Senate Energy and Natural Resources Committee chairman Jeff Bingaman (D.-N.M.) sent a letter to the Commodity Futures Trading Commission (CFTC) this week asking the agency to “dig more deeply” as it investigates the role of speculation and non-commercial, institutional investors in raising the price of oil to today’s levels. Senator Bingaman also questioned the “adequacy” of CFTC’s regulatory oversight. The letter comes as lawmakers face continued pressure to soften the impact of fuel prices for American families and businesses.
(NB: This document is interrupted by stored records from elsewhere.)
-- ==== Sys2Proof/Machine/MacroOps.lean ====
section
/-! DEFINITION. What macro-ops share from issue on: operand checks (R193, R204, R215, R222, R518), the generation sweep
and claims (R162 to R166), memory faults, the regulators' charge, and the writing of results through the output
converter (R121 to R123, R203). -/

namespace Sys2Proof.Machine

/-! ### Checks -/

/-- F_DESC_INVALID with an ADDR. -/
def invalidAt (a : Nat) : OpFault := ⟨F.descInvalid, a, 0⟩

/-- Stops with a fault when a condition holds. -/
def stopIf (b : Bool) (f : OpFault) : Except OpFault Unit := if b then .error f else .ok ()

/-- The issue a checked body leads to. -/
def issueOf : Except OpFault Issue → Issue
  | .ok i => i
  | .error f => .fault f

/-- Tensor-table entry i of the context, which the macro-op must name and which must be valid (R518). -/
def State.operand (s : State) (site : Site) (i : Nat) : Except OpFault Tensor :=
  if i = 0xFF then .error (invalidAt 0) else
  match s.tensor site.e site.q i with
  | .ok t => .ok t
  | .error b => .error (invalidAt b)

/-- An entry that may be left out. -/
def State.optOperand (s : State) (site : Site) (i : Nat) : Except OpFault (Option Tensor) :=
  if i = 0xFF then .ok none else (s.operand site i).map some

/-- The region lies inside the tensor (R193). -/
def Tensor.within (t : Tensor) (g : Reg2) : Except OpFault Unit := stopIf (!t.holds g) (invalidAt t.base)

/-- The region of D that a result of m × n elements from g's origin takes: turned under TWRITE (R222). -/
def destRegion (tw : Bool) (g : Reg2) : Reg2 := if tw then ⟨g.r, g.c, g.n, g.m⟩ else g

/-- A block-scaled destination region starts and ends at block edges or the tensor's own (R204, R215). -/
def Tensor.scaleEdges (t : Tensor) (g : Reg2) : Bool :=
  !t.scaled ||
    (decide (g.c % 32 = 0) && (decide ((g.c + g.n) % 32 = 0) || decide (g.c + g.n = t.cols)) &&
     (!t.blocked || (decide (g.r % 32 = 0) && (decide ((g.r + g.m) % 32 = 0) || decide (g.r + g.m = t.rows)))))

/-- The checks of a destination: TWRITE's conditions, the bounds and the block edges (R193, R204, R215, R222). -/
def Tensor.destOk (t : Tensor) (tw : Bool) (g : Reg2) : Except OpFault Unit := do
  stopIf (tw && (!t.shelf || (t.scaled && !t.blocked))) (invalidAt 0)
  t.within (destRegion tw g)
  stopIf (!t.scaleEdges (destRegion tw g)) (invalidAt 0)

/-! ### Sources, sweep and claims -/

/-- A region of a tensor as a source. -/
def Tensor.source (t : Tensor) (e : Nat) (g : Reg2) (gen : Nat) : Source := ⟨t.blocks g, gen, t.fetches e g⟩

/-- Shelf blocks that a byte range of Shelf offsets touches. -/
def rangeBlocks (ofs n : Nat) : List Nat := if n = 0 then [] else (spanBlocks 0 [(ofs, min (ofs + n) 0x600000)]).filter fun b => decide (b < 1536)

/-- A run of n bytes as a source: at a Shelf offset, or at a DA. -/
def byteSource (e : Nat) (shelf : Bool) (a n gen : Nat) : Source :=
  if shelf then ⟨rangeBlocks a n, gen, [(shelfDa e a, n)]⟩ else ⟨[], gen, [(a, n)]⟩

/-- F_HAZARD on block b (R166, R180). -/
def hazardFault (e b expected found : Nat) (beat same : Bool) : OpFault :=
  ⟨F.hazard, shelfDa e (b * 4096), b + expected * 2 ^ 11 + found * 2 ^ 15 + b2n beat * 2 ^ 19 + b2n same * 2 ^ 20⟩

/-- The first source block whose tag is not the expected one; a block of `own` may be WRITING (R162 to R164). -/
def State.sweep (s : State) (e : Nat) (own : List Nat) (beat : Bool) (srcs : List Source) : Option OpFault :=
  srcs.findSome? fun x => x.blocks.findSome? fun b =>
    let v := s.tag e b
    if v = x.gen ∨ (v = 15 ∧ b ∈ own) then none else some (hazardFault e b x.gen v beat false)

/-- The bytes of ranges in a tier. -/
def tierBytes (tr : Tier) (rs : List (Nat × Nat)) : Nat :=
  rs.foldl (fun n r => if tierOf r.1 = some tr then n + r.2 else n) 0

/-- Charges a macro-op's bytes of a tier to its partition, and notes as held what the bucket does not admit (R80, R83). -/
def State.chargeTier (s : State) (o : OpenOp) (tr : Tier) (n : Nat) : State × OpenOp :=
  let (s, left) := s.admitTier tr o.part n
  if left = 0 then (s, o) else (s, { o with heldBytes := o.heldBytes ++ [(tr, left)], stalled := true })

/-- Charges the bytes a macro-op reads and writes. -/
def State.chargeOp (s : State) (o : OpenOp) (rs : List (Nat × Nat)) : State × OpenOp :=
  let (s, o) := s.chargeTier o .pantry (tierBytes .pantry rs)
  s.chargeTier o .cellar (tierBytes .cellar rs)

/-- What a macro-op reads and writes: its sources, the Shelf blocks and the byte ranges of its destination, and its step
boundaries (0: not counted in advance). -/
structure Launch where
  srcs : List Source := []
  blocks : List Nat := []
  dst : List (Nat × Nat) := []
  steps : Nat := 0
  deriving DecidableEq, Repr

/-- A region of a tensor as destination. -/
def Launch.into (l : Launch) (t : Tensor) (e : Nat) (g : Reg2) : Launch :=
  { l with blocks := l.blocks ++ t.blocks g, dst := l.dst ++ t.ranges e g }

/-- A run of bytes as destination. -/
def Launch.intoBytes (l : Launch) (e : Nat) (shelf : Bool) (a n : Nat) : Launch :=
  if shelf then { l with blocks := l.blocks ++ rangeBlocks a n, dst := l.dst ++ [(shelfDa e a, n)] }
  else { l with dst := l.dst ++ [(a, n)] }

/-- An issued macro-op that meets a memory fault: it writes nothing more and ends FAULTED. -/
def OpenOp.failed (o : OpenOp) (f : OpFault) : OpenOp := { o with fault := some f, finished := true }

/-- Before the first write to a block: the first of `bs`, not yet written to, whose tag is DST_GEN or was before the claim: F_HAZARD with
SAME_GEN (R165). -/
def State.sameGenFault (s : State) (e : Nat) (o : OpenOp) (bs : List Nat) : Option OpFault :=
  let g := Desc.dstGen o.desc
  (bs.find? fun b => decide (b ∉ o.touched) && (decide (b ∈ o.sameGen) || decide (s.tag e b = g))).map fun b =>
    hazardFault e b g g false true

/-- The first byte range of a source that lies in another engine's Shelf: no macro-op reads it (R192; assumption log 70). -/
def strayShelf (e : Nat) (rs : List (Nat × Nat)) : Option Nat :=
  (rs.find? fun r => match regionOf r.1 with
    | .shelf f _ => decide (f ≠ e)
    | _ => false).map (·.1)

/-- Issues a macro-op: remote DAs and other engines' Shelves end it (R192, R378, R412); the sweep, the claims, the memory checks and the
charge; then `work` (R159, R162, R163). -/
def State.launch (s : State) (site : Site) (o : OpenOp) (l : Launch) (work : State → OpenOp → State × OpenOp) : Issue :=
  let reads := l.srcs.flatMap (·.ranges)
  match (reads ++ l.dst).find? fun r => decide (regionOf r.1 = .remote) with
  | some r => .fault ⟨F.addrRange, r.1, 0⟩
  | none =>
  match strayShelf site.e reads with
  | some a => .fault ⟨F.addrRange, a, 0⟩
  | none =>
  match s.sweep site.e [] false l.srcs with
  | some f => .fault f
  | none =>
    let same := l.blocks.filter fun b => decide (s.tag site.e b = Desc.dstGen o.desc)
    let o := { o with dst := l.dst, stepsTotal := l.steps, claimed := l.blocks, claims := l.blocks, sameGen := same }
    match s.readsFault site.part reads with
    | some f =>
      if regionOf f.addr = .attic then .fault f else .opens (s.setTags site.e 15 l.blocks) (o.failed f)
    | none =>
      let s := s.setTags site.e 15 l.blocks
      match s.writesFault site.part l.dst with
      | some f => .opens s (o.failed f)
      | none =>
        let (s, o) := s.chargeOp o (reads ++ l.dst)
        let (s, o) := work s o
        .opens s o

/-- Issues a macro-op whose work is made of units: each is done at its step boundary. -/
def State.launchUnits (s : State) (site : Site) (o : OpenOp) (l : Launch) (units : List WorkUnit) : Issue :=
  s.launch site o l fun s o => (s, { o with units := units, finished := units.isEmpty })

/-- The first thing that stops a step: its read beats and ranges (R59, R164). -/
def State.stepFault (s : State) (e : Nat) (o : OpenOp) (srcs : List Source) : Option OpFault :=
  match s.sweep e o.claims true srcs with
  | some f => some f
  | none => s.readsFault o.part (srcs.flatMap (·.ranges))

/-- The first thing that stops a unit of an open macro-op: what stops a step, and its first writes (R165). -/
def State.unitFault (s : State) (e : Nat) (o : OpenOp) (u : WorkUnit) : Option OpFault :=
  match s.stepFault e o u.srcs with
  | some f => some f
  | none => s.sameGenFault e o u.blocks

/-- The first unit has been done: claimed blocks that no later unit writes carry DST_GEN (R163), and its `keep` is final. -/
def State.unitDone (s : State) (e : Nat) (o : OpenOp) (u : WorkUnit) (rest : List WorkUnit) : State × OpenOp :=
  let later := rest.flatMap (·.blocks)
  let done := o.claims.filter (· ∉ later)
  (s.setTags e (Desc.dstGen o.desc) done,
   { o with claims := o.claims.filter (· ∈ later), touched := dedup (o.touched ++ u.blocks), final := o.final ++ u.keep,
            units := rest, tile := o.tile + 1, finished := rest.isEmpty })

/-- Does the units of an open macro-op that are due, by `work` of their number; k bounds how many. One that meets a fault does nothing. -/
def State.runUnits (s : State) (e : Nat) (o : OpenOp) (work : State → OpenOp → Nat → State × OpenOp) : Nat → State × OpenOp
  | 0 => (s, o)
  | k + 1 =>
    match o.units with
    | [] => (s, o)
    | u :: rest =>
      if o.steps < u.due ∨ o.fault.isSome then (s, o) else
      match s.unitFault e o u with
      | some f => (s, { o with fault := some f })
      | none =>
        let (s, o) := work s o o.tile
        if o.fault.isSome then (s, o) else
        let (s, o) := s.unitDone e o u rest
        s.runUnits e o work k

/-- All writes are made: every claimed block carries DST_GEN (R163). -/
def State.settleTags (s : State) (e : Nat) (o : OpenOp) : State × OpenOp :=
  (s.setTags e (Desc.dstGen o.desc) o.claims, { o with claims := [], finished := true })

/-- All writes are made. -/
def OpenOp.wrote (o : OpenOp) : OpenOp := { o with finished := true }

/-- A streaming-mode macro-op overwrites the stationary W_in (R105, R245). -/
def State.clearStation (s : State) (e : Nat) : State :=
  (s.setEng e { s.eng e with station := none }).wr (Reg.engStation e) 0

/-- Adds an FP32 value to a word by RED.ADD.FP32 (R68). -/
def State.redAdd (s : State) (a : Nat) (v : W32) : State := s.doRed a .addFp32 1 (leBytes 4 v.toNat)

/-! ### Conversion and writing -/

/-- k steps of a lane generator. -/
def lfsrIter : Nat → W32 → W32
  | 0, x => x
  | k + 1, x => lfsrIter k (lfsrStep x)

/-- The generator of lane l; before the first seeding it stands at seed 0 (assumption log 26). -/
def EngineSt.lane (x : EngineSt) (l : Nat) : W32 := x.lanes.getD l (lfsrSeed 0 l)

/-- How the i-th value of a conversion run is rounded (R123). -/
def State.runMode (s : State) (e : Nat) (sr : Bool) (i : Nat) : RMode :=
  if sr then .sr ((lfsrIter (i / 256) ((s.eng e).lane (i % 256))).toNat % 65536) else .rne

/-- A conversion run of n values steps the generators (R123). -/
def State.stepLanes (s : State) (e : Nat) (sr : Bool) (n : Nat) : State :=
  if sr then
    let x := s.eng e
    s.setEng e { x with lanes := (List.range 256).map fun l => lfsrIter ((n + 255 - l) / 256) (x.lane l) }
  else s

/-- The scale block of a cell: a run of 32 columns, or a 32 × 32 square in the blocked layout (R122, R215). -/
def OutCell.block (t : Tensor) (x : OutCell) : Nat × Nat := (if t.blocked then x.r / 32 else x.r, x.c / 32)

/-- Writes one cell, with the scale its block takes. -/
def State.putCell (s : State) (e : Nat) (t : Tensor) (cells : List OutCell) (x : OutCell) : State × NumCount :=
  if t.scaled then
    let sc := blockScale t.fmt ((cells.filter fun y => decide (y.block t = x.block t)).map (·.v))
    let y := convertScaled t.fmt x.md sc x.v
    ((s.putElem e t x.r x.c y.bits).putScale e t x.r x.c sc, y.count)
  else
    let y := convert t.fmt x.md x.v
    (s.putElem e t x.r x.c y.bits, y.count)

/-- Writes cells through the output converter (R121, R122). -/
def State.putCells (s : State) (e : Nat) (t : Tensor) (cells : List OutCell) : State × NumCount :=
  cells.foldl (fun a x =>
    let (s, n) := a.1.putCell e t cells x
    (s, a.2.add n)) (s, {})

/-- Positions of a scale block: 32 columns of a row, or a square of 32 × 32 (R122, R215). -/
def blockCells (t : Tensor) (b : Nat × Nat) : List (Nat × Nat) :=
  if t.blocked then (List.range 1024).map fun i => (32 * b.1 + i / 32, 32 * b.2 + i % 32)
  else (List.range 32).map fun i => (b.1, 32 * b.2 + i)

/-- Whether every valid value of a cell's scale block is among `cells`. -/
def wholeBlock (t : Tensor) (valid : Nat → Nat → Bool) (cells : List OutCell) (x : OutCell) : Bool :=
  ((blockCells t (x.block t)).filter fun p => valid p.1 p.2).all fun p => cells.any fun y => decide ((y.r, y.c) = p)

/-- Writes results of an open macro-op, and counts (R121). A scale block is written once it has all its valid values: those of a block
that later results complete wait in the macro-op (R122, R215; assumption log 71). -/
def State.putOut (s : State) (e : Nat) (o : OpenOp) (t : Tensor) (valid : Nat → Nat → Bool) (cells : List OutCell) :
    State × OpenOp :=
  let all := o.held ++ cells
  let ready := if t.scaled then all.filter (wholeBlock t valid all) else all
  let (s, n) := s.putCells e t ready
  (s.countNum e n, { o with held := if t.scaled then all.filter fun x => !wholeBlock t valid all x else [] })

/-- Whether a position lies in a region. -/
def Reg2.has (g : Reg2) (r c : Nat) : Bool := inRange r g.r (g.r + g.m - 1) && inRange c g.c (g.c + g.n - 1) && decide (g.m ≠ 0 ∧ g.n ≠ 0)

/-- Where result (i, j) lands in D (R222). -/
def resultAt (tw : Bool) (r0 c0 i j : Nat) : Nat × Nat := if tw then (r0 + j, c0 + i) else (r0 + i, c0 + j)

/-- The cells of row i of a result whose origin in D is that of g, as one conversion run (R123). -/
def State.rowRun (s : State) (e : Nat) (sr tw : Bool) (g : Reg2) (i : Nat) (vs : List FVal) : State × List OutCell :=
  let cells := vs.mapIdx fun j v =>
    let p := resultAt tw g.r g.c i j
    (⟨p.1, p.2, v, s.runMode e sr j⟩ : OutCell)
  (s.stepLanes e sr vs.length, cells)

/-- Writes row i of the results of an open macro-op, whose region is g before any transposition. -/
def State.putRow (s : State) (e : Nat) (o : OpenOp) (t : Tensor) (g : Reg2) (i : Nat) (vs : List FVal) : State × OpenOp :=
  let d := o.desc
  let (s, cells) := s.rowRun e (Desc.sr d) (Desc.twrite d) g i vs
  s.putOut e o t (destRegion (Desc.twrite d) g).has cells

/-- The region of D that row i of a result takes. -/
def destRow (tw : Bool) (g : Reg2) (i : Nat) : Reg2 := if tw then ⟨g.r, g.c + i, g.n, 1⟩ else ⟨g.r + i, g.c, 1, g.n⟩

/-- The FP32 values of one row of a region. -/
def State.row32 (s : State) (e : Nat) (t : Tensor) (g : Reg2) (i : Nat) : List W32 :=
  (List.range g.n).map fun j => s.elem32 e t (g.r + i) (g.c + j)

/-- The tensor-table entries of the given indices, latched (R155). -/
def State.latchTds (s : State) (site : Site) (o : OpenOp) (tds : List Nat) : OpenOp :=
  { o with entries := tds.map fun i => if i = 0xFF then [] else s.kload site.e (site.q * 32768 + 0x4000 + 32 * i) 32 }

/-- The tensor-table entries A, B, C, D of a descriptor, latched. -/
def State.latch (s : State) (site : Site) (o : OpenOp) : OpenOp :=
  s.latchTds site o [Desc.tdA o.desc, Desc.tdB o.desc, Desc.tdC o.desc, Desc.tdD o.desc]

/-- A latched entry. -/
def OpenOp.entry (o : OpenOp) (i : Nat) : Option Tensor :=
  match tensorOf (o.entries.getD i []) with
  | .ok t => some t
  | .error _ => none

end Sys2Proof.Machine
end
Bingaman’s biggest concerns, according to the press release explaining the letter:

the CFTC does not collect data on or analyze the fastest growing segment of energy commodity trading, lumps speculators together with more traditional energy market participants in its analyses, and has much lower transparency requirements for energy compared to agricultural commodities.

Bingaman says he understands that “tight oil market fundamentals and geopolitics” are playing a key role in determining oil prices — but recent analysts’ testimony suggesting supply and demand for physical barrels of oil simply cannot fully explain prevailing oil prices has Bingaman looking for other answers, specifically “the impacts of speculative investment” on prices.

A main concern for Bingaman and others critical of the energy trading platform is that more and more trading activity for crude oil is taking place on foreign boards of trade and in over-the-counter markets. Here the CFTC has limited oversight.